/-! ### The context engine -/

/-- One step of the bus-reset sweep acts on the current copy of one record alone. A CLOSED, DRAINING or FAULTED stream keeps it.
In an OPEN or PAUSED stream sequence valid is cleared and EMPTY or HUNTING becomes HUNTING; a block in FILLING is freed and
counted in blocks_dropped under DISCARD, and passes through the completion routine with BROKEN under EMIT, where HUNTING follows
unless the completion faulted the stream. An engaged slot is DIRTY where the step wrote its record, and the most recently used.
Then the next stream is due; after stream 255 the engine runs, the port is READY and the waiting users are served: a slot whose
fetch completed in SWEEP_WAIT goes to its requester, an engaged slot that is free to the party that asked for it, the agent before
the drain service; a party whose stream is not engaged lodges its request; then the fetch unit starts the next one. The order of
these steps is notes/assumptions/21.md (the model's: R91 names none). A step that a FULL reset overtook changes nothing, and the
init sweep begins: the engine has its reset values (R71, R73, R74, R87, R88, R90, R91). -/
def Obligations.SweepStepBreaksOneStream : Prop :=
  (∀ (s : State) (n : StreamId), s.resetLow = false → s.engine.mode = .busSweep n false →
    let x := currentCopy n s
    let y := { x with seqValid := false }
    ∃ v : State,
      (∀ h : n.val + 1 < 256,
        exec .busSweepStep s = .next { v with engine.mode := .busSweep ⟨n.val + 1, h⟩ false }) ∧
      (n = 255 → exec .busSweepStep s = .next (serveWaiting { v with
        engine.mode := .running
        ingress.port := .ready
        ingress.hold := v.ingress.holdFlag || v.pool.low })) ∧
      v.ingress.fifo = s.ingress.fifo ∧ v.engine.parked = s.engine.parked ∧ v.agent.cmdq = s.agent.cmdq ∧
      (engagedSlot s.engine n = none → v.engine.slots = s.engine.slots ∧ v.engine.lru = s.engine.lru) ∧
      (∀ i, engagedSlot s.engine n = some i →
        v.engine.slots[i].state = (if x.state = .opened ∨ x.state = .paused then .dirty else s.engine.slots[i].state) ∧
        v.engine.slots[i].stream = some n ∧ v.engine.slots[i].inUse = s.engine.slots[i].inUse ∧
        v.engine.lru = s.engine.lru.erase i ++ [i] ∧ v.engine.store = s.engine.store ∧
        (∀ j : SlotNo, j ≠ i → v.engine.slots[j] = s.engine.slots[j])) ∧
      (∀ u : StreamId, u ≠ n → currentCopy u v = currentCopy u s) ∧
      ((x.state = .closed ∨ x.state = .draining ∨ x.state = .faulted) →
        currentCopy n v = x ∧ v.pool = s.pool ∧ v.egress = s.egress) ∧
      ((x.state = .opened ∨ x.state = .paused) →
        ((x.fill = .empty ∨ x.fill = .hunting) →
          currentCopy n v = { y with fill := .hunting } ∧ v.pool = s.pool ∧ v.egress = s.egress) ∧
        (∀ h k spliced, x.fill = .filling h k spliced →
          (x.cfg.broken = .discard →
            currentCopy n v = { y.dropBlock with fill := .hunting } ∧ v.pool = (freeBlock h s).pool) ∧
          (x.cfg.broken = .emit →
            let r := complete n h k false true spliced s y
            currentCopy n v = (if r.2.state = .faulted then r.2 else { r.2 with fill := .hunting }) ∧
            v.pool = r.1.pool ∧ v.egress = r.1.egress ∧ v.link = r.1.link ∧ v.notices = r.1.notices)))) ∧
  (∀ v : State, v.engine.mode = .running → v.engine.fetch = none →
    let free := fun (t : StreamId) (i : SlotNo) => engagedSlot v.engine t = some i ∧ v.engine.slots[i].inUse = false
    let agentTakes := fun (t : StreamId) (i : SlotNo) => serveWaiting v = serveWaiting (markTaken i { v with engine.mgmt := .holds t i })
    let drainTakes := fun (t : StreamId) (i : SlotNo) =>
      serveWaiting v = serveWaiting (markTaken i { v with engine.drainReq := .holds t i })
    let fetched := (∃ t, v.engine.mgmt = .fetched t) ∨ ∃ t, v.engine.drainReq = .fetched t
    let agentDue := ∃ t i, v.engine.mgmt = .asked t ∧ free t i
    let drainDue := ∃ t i, v.engine.drainReq = .asked t ∧ free t i
    (∀ t i, v.engine.mgmt = .fetched t → free t i → agentTakes t i) ∧
    (∀ t i, (∀ u, v.engine.mgmt ≠ .fetched u) → v.engine.drainReq = .fetched t → free t i → drainTakes t i) ∧
    (¬ fetched →
      (∀ t i, v.engine.mgmt = .asked t → free t i → agentTakes t i) ∧
      (¬ agentDue → ∀ t i, v.engine.drainReq = .asked t → free t i → drainTakes t i) ∧
      (¬ agentDue → ¬ drainDue →
        (∀ t, v.engine.mgmt = .asked t → engagedSlot v.engine t = none →
          serveWaiting v = serveWaiting { v with engine.mgmt := .lodged t }) ∧
        (∀ t, v.engine.drainReq = .asked t → engagedSlot v.engine t = none →
          serveWaiting v = serveWaiting { v with engine.drainReq := .lodged t }) ∧
        ((∀ t, v.engine.mgmt = .asked t → engagedSlot v.engine t ≠ none) →
          (∀ t, v.engine.drainReq = .asked t → engagedSlot v.engine t ≠ none) → serveWaiting v = startNext v)))) ∧
  (∀ (s : State) (n : StreamId), s.resetLow = false → s.engine.mode = .busSweep n true →
    ∃ t, exec .busSweepStep s = .next t ∧ EngineAtReset t.engine ∧ t = { s with engine := t.engine, assembler := [] })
------------------------------
What is wanted is the complete set of entries, returned verbatim.

/-! ### The context engine -/

/-- One step of the bus-reset sweep acts on the current copy of one record alone. A CLOSED, DRAINING or FAULTED stream keeps it.
In an OPEN or PAUSED stream sequence valid is cleared and EMPTY or HUNTING becomes HUNTING; a block in FILLING is freed and
counted in blocks_dropped under DISCARD, and passes through the completion routine with BROKEN under EMIT, where HUNTING follows
unless the completion faulted the stream. An engaged slot is DIRTY where the step wrote its record, and the most recently used.
Then the next stream is due; after stream 255 the engine runs, the port is READY and the waiting users are served: a slot whose
fetch completed in SWEEP_WAIT goes to its requester, an engaged slot that is free to the party that asked for it, the agent before
the drain service; a party whose stream is not engaged lodges its request; then the fetch unit starts the next one. The order of
these steps is notes/assumptions/21.md (the model's: R91 names none). A step that a FULL reset overtook changes nothing, and the
init sweep begins: the engine has its reset values (R71, R73, R74, R87, R88, R90, R91). -/
def Obligations.SweepStepBreaksOneStream : Prop :=
  (∀ (s : State) (n : StreamId), s.resetLow = false → s.engine.mode = .busSweep n false →
    let x := currentCopy n s
    let y := { x with seqValid := false }
    ∃ v : State,
      (∀ h : n.val + 1 < 256,
        exec .busSweepStep s = .next { v with engine.mode := .busSweep ⟨n.val + 1, h⟩ false }) ∧
      (n = 255 → exec .busSweepStep s = .next (serveWaiting { v with
        engine.mode := .running
        ingress.port := .ready
        ingress.hold := v.ingress.holdFlag || v.pool.low })) ∧
      v.ingress.fifo = s.ingress.fifo ∧ v.engine.parked = s.engine.parked ∧ v.agent.cmdq = s.agent.cmdq ∧
      (engagedSlot s.engine n = none → v.engine.slots = s.engine.slots ∧ v.engine.lru = s.engine.lru) ∧
      (∀ i, engagedSlot s.engine n = some i →
        v.engine.slots[i].state = (if x.state = .opened ∨ x.state = .paused then .dirty else s.engine.slots[i].state) ∧
        v.engine.slots[i].stream = some n ∧ v.engine.slots[i].inUse = s.engine.slots[i].inUse ∧
        v.engine.lru = s.engine.lru.erase i ++ [i] ∧ v.engine.store = s.engine.store ∧
        (∀ j : SlotNo, j ≠ i → v.engine.slots[j] = s.engine.slots[j])) ∧
      (∀ u : StreamId, u ≠ n → currentCopy u v = currentCopy u s) ∧
      ((x.state = .closed ∨ x.state = .draining ∨ x.state = .faulted) →
        currentCopy n v = x ∧ v.pool = s.pool ∧ v.egress = s.egress) ∧
      ((x.state = .opened ∨ x.state = .paused) →
        ((x.fill = .empty ∨ x.fill = .hunting) →
          currentCopy n v = { y with fill := .hunting } ∧ v.pool = s.pool ∧ v.egress = s.egress) ∧
        (∀ h k spliced, x.fill = .filling h k spliced →
          (x.cfg.broken = .discard →
            currentCopy n v = { y.dropBlock with fill := .hunting } ∧ v.pool = (freeBlock h s).pool) ∧
          (x.cfg.broken = .emit →
            let r := complete n h k false true spliced s y
            currentCopy n v = (if r.2.state = .faulted then r.2 else { r.2 with fill := .hunting }) ∧
            v.pool = r.1.pool ∧ v.egress = r.1.egress ∧ v.link = r.1.link ∧ v.notices = r.1.notices)))) ∧
  (∀ v : State, v.engine.mode = .running → v.engine.fetch = none →
    let free := fun (t : StreamId) (i : SlotNo) => engagedSlot v.engine t = some i ∧ v.engine.slots[i].inUse = false
    let agentTakes := fun (t : StreamId) (i : SlotNo) => serveWaiting v = serveWaiting (markTaken i { v with engine.mgmt := .holds t i })
    let drainTakes := fun (t : StreamId) (i : SlotNo) =>
      serveWaiting v = serveWaiting (markTaken i { v with engine.drainReq := .holds t i })
    let fetched := (∃ t, v.engine.mgmt = .fetched t) ∨ ∃ t, v.engine.drainReq = .fetched t
    let agentDue := ∃ t i, v.engine.mgmt = .asked t ∧ free t i
    let drainDue := ∃ t i, v.engine.drainReq = .asked t ∧ free t i
    (∀ t i, v.engine.mgmt = .fetched t → free t i → agentTakes t i) ∧
    (∀ t i, (∀ u, v.engine.mgmt ≠ .fetched u) → v.engine.drainReq = .fetched t → free t i → drainTakes t i) ∧
    (¬ fetched →
      (∀ t i, v.engine.mgmt = .asked t → free t i → agentTakes t i) ∧
      (¬ agentDue → ∀ t i, v.engine.drainReq = .asked t → free t i → drainTakes t i) ∧
      (¬ agentDue → ¬ drainDue →
        (∀ t, v.engine.mgmt = .asked t → engagedSlot v.engine t = none →
          serveWaiting v = serveWaiting { v with engine.mgmt := .lodged t }) ∧
        (∀ t, v.engine.drainReq = .asked t → engagedSlot v.engine t = none →
          serveWaiting v = serveWaiting { v with engine.drainReq := .lodged t }) ∧
        ((∀ t, v.engine.mgmt = .asked t → engagedSlot v.engine t ≠ none) →
          (∀ t, v.engine.drainReq = .asked t → engagedSlot v.engine t ≠ none) → serveWaiting v = startNext v)))) ∧
  (∀ (s : State) (n : StreamId), s.resetLow = false → s.engine.mode = .busSweep n true →
    ∃ t, exec .busSweepStep s = .next t ∧ EngineAtReset t.engine ∧ t = { s with engine := t.engine, assembler := [] })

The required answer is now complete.